*** Opening SUPPLIED MATERIAL ***

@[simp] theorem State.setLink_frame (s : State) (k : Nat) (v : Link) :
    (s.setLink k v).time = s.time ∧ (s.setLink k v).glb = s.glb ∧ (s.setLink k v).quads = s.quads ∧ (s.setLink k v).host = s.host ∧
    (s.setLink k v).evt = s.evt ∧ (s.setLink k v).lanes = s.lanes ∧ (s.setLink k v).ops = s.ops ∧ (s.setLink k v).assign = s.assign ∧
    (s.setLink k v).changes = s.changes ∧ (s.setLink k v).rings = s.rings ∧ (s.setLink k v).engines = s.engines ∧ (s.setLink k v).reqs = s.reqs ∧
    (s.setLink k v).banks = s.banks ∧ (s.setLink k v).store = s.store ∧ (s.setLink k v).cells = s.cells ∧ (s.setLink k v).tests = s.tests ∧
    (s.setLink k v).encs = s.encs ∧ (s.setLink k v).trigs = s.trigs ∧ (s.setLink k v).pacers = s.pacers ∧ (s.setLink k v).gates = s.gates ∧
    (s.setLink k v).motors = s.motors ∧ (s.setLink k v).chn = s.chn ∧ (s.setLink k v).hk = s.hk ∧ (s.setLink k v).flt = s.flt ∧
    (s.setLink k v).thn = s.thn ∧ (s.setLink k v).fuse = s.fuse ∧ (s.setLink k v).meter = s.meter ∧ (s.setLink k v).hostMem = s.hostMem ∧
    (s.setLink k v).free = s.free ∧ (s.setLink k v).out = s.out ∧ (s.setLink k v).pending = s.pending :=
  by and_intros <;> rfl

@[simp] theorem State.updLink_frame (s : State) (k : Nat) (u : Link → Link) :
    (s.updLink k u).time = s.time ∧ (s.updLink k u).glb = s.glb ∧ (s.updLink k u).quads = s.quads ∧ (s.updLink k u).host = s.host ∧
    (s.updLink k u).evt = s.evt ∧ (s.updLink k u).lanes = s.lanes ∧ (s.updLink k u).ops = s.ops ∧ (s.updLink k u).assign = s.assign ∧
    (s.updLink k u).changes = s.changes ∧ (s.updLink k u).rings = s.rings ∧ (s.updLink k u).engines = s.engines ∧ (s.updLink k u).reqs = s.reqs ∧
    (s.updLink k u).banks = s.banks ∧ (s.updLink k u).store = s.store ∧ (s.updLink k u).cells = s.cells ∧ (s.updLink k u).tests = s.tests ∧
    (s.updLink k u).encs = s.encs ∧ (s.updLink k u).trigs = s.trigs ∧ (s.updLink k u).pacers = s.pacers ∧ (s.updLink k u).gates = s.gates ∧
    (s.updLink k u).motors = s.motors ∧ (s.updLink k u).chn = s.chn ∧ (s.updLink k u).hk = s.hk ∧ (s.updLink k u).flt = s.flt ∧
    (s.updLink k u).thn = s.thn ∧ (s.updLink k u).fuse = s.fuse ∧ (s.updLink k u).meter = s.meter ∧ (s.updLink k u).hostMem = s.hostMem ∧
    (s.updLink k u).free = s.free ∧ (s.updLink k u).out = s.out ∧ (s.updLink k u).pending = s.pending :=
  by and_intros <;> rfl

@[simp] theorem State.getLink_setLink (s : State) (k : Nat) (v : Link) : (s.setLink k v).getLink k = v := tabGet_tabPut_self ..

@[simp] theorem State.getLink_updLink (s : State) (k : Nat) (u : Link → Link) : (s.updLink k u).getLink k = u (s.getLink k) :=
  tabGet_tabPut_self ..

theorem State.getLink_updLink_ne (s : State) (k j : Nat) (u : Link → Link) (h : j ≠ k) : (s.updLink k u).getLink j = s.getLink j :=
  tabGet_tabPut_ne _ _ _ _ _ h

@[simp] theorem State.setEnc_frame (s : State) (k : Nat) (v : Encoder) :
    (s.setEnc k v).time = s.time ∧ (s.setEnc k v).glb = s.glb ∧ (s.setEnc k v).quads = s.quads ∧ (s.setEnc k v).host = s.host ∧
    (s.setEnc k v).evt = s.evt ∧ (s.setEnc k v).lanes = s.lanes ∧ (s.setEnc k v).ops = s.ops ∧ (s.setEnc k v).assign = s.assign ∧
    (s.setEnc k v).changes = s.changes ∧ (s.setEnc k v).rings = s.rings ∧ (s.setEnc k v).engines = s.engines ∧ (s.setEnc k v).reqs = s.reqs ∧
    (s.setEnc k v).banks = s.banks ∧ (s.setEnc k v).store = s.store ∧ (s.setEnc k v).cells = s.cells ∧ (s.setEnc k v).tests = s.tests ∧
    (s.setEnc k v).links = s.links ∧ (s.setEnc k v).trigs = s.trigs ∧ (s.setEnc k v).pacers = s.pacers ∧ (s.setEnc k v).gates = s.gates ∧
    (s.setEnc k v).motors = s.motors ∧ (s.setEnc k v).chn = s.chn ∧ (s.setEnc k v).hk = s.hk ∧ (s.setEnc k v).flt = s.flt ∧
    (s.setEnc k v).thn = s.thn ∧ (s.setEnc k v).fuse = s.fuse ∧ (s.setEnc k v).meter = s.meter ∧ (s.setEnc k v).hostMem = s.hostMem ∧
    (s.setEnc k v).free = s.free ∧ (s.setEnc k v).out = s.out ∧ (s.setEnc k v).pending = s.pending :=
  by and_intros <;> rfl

*** Closing SUPPLIED MATERIAL ***

• **WORK ORDER**:
From the records above, retype only the lines starting at the line that contains "(s.setLink k v).banks" and ending at the line that contains "(s.setLink k v).encs", both included.

• **ANSWER TO THE EXERCISE**:
    (s.setLink k v).banks = s.banks ∧ (s.setLink k v).store = s.store ∧ (s.setLink k v).cells = s.cells ∧ (s.setLink k v).tests = s.tests ∧
    (s.setLink k v).encs = s.encs ∧ (s.setLink k v).trigs = s.trigs ∧ (s.setLink k v).pacers = s.pacers ∧ (s.setLink k v).gates = s.gates ∧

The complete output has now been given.